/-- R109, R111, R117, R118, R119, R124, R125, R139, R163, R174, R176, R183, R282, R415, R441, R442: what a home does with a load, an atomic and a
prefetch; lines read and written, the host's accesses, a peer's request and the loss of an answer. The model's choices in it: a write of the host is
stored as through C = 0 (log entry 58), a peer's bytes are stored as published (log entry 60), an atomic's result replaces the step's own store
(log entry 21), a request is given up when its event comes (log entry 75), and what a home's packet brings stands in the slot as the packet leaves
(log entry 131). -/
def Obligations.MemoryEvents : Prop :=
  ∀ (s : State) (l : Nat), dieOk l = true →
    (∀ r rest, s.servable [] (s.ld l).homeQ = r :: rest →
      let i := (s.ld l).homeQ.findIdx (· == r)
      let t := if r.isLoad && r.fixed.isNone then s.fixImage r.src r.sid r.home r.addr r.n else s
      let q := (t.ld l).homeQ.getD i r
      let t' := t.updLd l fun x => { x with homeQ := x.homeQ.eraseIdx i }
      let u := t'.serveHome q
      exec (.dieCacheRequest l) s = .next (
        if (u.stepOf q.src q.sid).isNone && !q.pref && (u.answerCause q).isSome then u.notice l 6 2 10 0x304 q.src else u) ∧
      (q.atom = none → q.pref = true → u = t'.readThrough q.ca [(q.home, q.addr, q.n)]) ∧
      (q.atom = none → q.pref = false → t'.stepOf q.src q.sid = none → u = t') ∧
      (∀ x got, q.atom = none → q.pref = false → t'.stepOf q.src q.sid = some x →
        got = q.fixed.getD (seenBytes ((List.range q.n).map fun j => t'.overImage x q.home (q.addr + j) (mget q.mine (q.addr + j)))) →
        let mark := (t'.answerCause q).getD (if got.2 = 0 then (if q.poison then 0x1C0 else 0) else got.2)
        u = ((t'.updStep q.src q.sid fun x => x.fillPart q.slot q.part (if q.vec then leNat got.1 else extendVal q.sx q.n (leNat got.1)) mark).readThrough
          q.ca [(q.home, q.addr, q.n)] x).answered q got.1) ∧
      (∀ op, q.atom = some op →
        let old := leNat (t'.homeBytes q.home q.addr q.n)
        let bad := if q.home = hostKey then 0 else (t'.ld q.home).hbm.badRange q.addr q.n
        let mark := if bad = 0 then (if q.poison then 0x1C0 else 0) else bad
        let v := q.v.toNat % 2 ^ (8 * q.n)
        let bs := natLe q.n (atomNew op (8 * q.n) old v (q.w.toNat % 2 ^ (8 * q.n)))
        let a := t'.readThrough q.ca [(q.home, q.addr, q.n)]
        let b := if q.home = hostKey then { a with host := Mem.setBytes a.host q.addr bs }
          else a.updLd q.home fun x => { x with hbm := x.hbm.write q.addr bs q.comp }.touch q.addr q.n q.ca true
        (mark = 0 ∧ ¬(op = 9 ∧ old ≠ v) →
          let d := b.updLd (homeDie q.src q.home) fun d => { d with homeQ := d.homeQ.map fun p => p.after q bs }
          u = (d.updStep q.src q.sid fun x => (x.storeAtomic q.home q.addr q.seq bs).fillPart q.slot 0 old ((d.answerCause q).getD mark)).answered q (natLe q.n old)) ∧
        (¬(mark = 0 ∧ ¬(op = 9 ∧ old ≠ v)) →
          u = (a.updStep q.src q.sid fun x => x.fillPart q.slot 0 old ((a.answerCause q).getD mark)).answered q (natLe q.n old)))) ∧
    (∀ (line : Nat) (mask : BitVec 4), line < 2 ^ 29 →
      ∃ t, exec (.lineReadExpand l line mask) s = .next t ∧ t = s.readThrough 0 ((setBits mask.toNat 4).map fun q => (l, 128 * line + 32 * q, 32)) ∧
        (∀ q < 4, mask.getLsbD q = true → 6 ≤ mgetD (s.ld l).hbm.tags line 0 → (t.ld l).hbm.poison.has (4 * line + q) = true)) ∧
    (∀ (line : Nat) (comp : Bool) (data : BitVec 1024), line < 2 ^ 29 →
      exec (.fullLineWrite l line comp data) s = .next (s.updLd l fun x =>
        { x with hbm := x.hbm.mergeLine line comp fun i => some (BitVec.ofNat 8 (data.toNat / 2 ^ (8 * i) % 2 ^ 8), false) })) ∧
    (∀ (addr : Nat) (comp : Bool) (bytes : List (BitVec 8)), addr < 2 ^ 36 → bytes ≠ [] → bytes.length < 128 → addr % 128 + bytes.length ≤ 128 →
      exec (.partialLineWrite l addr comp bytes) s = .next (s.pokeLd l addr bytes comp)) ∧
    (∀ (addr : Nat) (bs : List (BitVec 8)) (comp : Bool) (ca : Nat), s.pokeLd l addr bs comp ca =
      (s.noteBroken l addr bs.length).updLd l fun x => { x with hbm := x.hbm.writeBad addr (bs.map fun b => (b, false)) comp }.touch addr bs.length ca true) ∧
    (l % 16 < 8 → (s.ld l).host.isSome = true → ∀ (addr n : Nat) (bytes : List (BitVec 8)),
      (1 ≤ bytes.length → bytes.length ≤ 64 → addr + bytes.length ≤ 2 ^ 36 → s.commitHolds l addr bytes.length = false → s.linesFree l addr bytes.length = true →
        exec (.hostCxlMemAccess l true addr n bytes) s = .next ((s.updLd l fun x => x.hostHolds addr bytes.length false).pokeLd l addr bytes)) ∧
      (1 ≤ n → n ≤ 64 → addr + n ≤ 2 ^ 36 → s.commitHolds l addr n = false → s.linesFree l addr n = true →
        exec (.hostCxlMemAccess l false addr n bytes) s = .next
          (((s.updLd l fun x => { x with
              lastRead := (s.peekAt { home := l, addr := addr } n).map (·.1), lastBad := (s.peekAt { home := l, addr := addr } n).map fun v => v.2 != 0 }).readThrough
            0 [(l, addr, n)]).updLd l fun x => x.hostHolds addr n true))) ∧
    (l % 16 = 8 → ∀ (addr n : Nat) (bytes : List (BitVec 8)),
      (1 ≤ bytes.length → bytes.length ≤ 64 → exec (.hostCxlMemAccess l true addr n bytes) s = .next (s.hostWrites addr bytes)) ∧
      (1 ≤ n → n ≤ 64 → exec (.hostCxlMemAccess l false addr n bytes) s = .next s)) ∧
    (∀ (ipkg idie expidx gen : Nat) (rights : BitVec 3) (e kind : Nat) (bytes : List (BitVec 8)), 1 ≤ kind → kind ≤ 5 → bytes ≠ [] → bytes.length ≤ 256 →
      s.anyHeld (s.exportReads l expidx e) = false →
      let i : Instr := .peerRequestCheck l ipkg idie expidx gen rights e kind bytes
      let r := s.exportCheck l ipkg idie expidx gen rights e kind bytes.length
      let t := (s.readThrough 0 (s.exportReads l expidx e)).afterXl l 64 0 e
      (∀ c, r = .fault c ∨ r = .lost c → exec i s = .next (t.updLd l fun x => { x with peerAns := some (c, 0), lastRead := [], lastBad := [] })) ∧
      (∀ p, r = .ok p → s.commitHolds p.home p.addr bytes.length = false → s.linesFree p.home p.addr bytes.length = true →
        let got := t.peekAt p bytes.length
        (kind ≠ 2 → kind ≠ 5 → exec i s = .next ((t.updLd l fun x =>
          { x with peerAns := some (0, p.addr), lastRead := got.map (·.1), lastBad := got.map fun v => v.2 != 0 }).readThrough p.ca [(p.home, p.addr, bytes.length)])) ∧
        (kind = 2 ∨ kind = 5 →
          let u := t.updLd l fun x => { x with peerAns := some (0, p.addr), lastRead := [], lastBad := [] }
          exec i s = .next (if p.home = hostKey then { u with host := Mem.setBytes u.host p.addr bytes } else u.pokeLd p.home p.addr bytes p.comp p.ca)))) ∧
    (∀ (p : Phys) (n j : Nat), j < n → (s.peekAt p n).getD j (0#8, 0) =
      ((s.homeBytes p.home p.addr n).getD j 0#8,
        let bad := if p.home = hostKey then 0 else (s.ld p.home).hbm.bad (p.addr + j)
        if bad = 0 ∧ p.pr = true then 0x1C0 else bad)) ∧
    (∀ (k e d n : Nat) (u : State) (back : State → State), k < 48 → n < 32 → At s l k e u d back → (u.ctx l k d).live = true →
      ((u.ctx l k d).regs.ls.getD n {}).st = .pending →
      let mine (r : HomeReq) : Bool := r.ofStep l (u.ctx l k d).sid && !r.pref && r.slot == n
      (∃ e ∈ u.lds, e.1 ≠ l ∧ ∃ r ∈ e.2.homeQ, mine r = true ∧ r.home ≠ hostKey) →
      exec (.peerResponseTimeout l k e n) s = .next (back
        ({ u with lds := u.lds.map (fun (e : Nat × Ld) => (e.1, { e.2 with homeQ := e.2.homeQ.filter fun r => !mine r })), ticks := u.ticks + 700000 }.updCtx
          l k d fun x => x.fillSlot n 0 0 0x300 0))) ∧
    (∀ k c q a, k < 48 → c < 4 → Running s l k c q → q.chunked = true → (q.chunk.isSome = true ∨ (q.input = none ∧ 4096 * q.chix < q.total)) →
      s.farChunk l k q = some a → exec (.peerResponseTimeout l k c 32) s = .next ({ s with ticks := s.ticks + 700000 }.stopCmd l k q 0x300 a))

==========

Exercise aim: Given the records above, reproduce precisely and only the lines between the line holding "lastRead := (s.peekAt" and the line holding "let r := s.exportCheck", inclusive.

Answer below:
              lastRead := (s.peekAt { home := l, addr := addr } n).map (·.1), lastBad := (s.peekAt { home := l, addr := addr } n).map fun v => v.2 != 0 }).readThrough
            0 [(l, addr, n)]).updLd l fun x => x.hostHolds addr n true))) ∧
    (l % 16 = 8 → ∀ (addr n : Nat) (bytes : List (BitVec 8)),
      (1 ≤ bytes.length → bytes.length ≤ 64 → exec (.hostCxlMemAccess l true addr n bytes) s = .next (s.hostWrites addr bytes)) ∧
      (1 ≤ n → n ≤ 64 → exec (.hostCxlMemAccess l false addr n bytes) s = .next s)) ∧
    (∀ (ipkg idie expidx gen : Nat) (rights : BitVec 3) (e kind : Nat) (bytes : List (BitVec 8)), 1 ≤ kind → kind ≤ 5 → bytes ≠ [] → bytes.length ≤ 256 →
      s.anyHeld (s.exportReads l expidx e) = false →
      let i : Instr := .peerRequestCheck l ipkg idie expidx gen rights e kind bytes
      let r := s.exportCheck l ipkg idie expidx gen rights e kind bytes.length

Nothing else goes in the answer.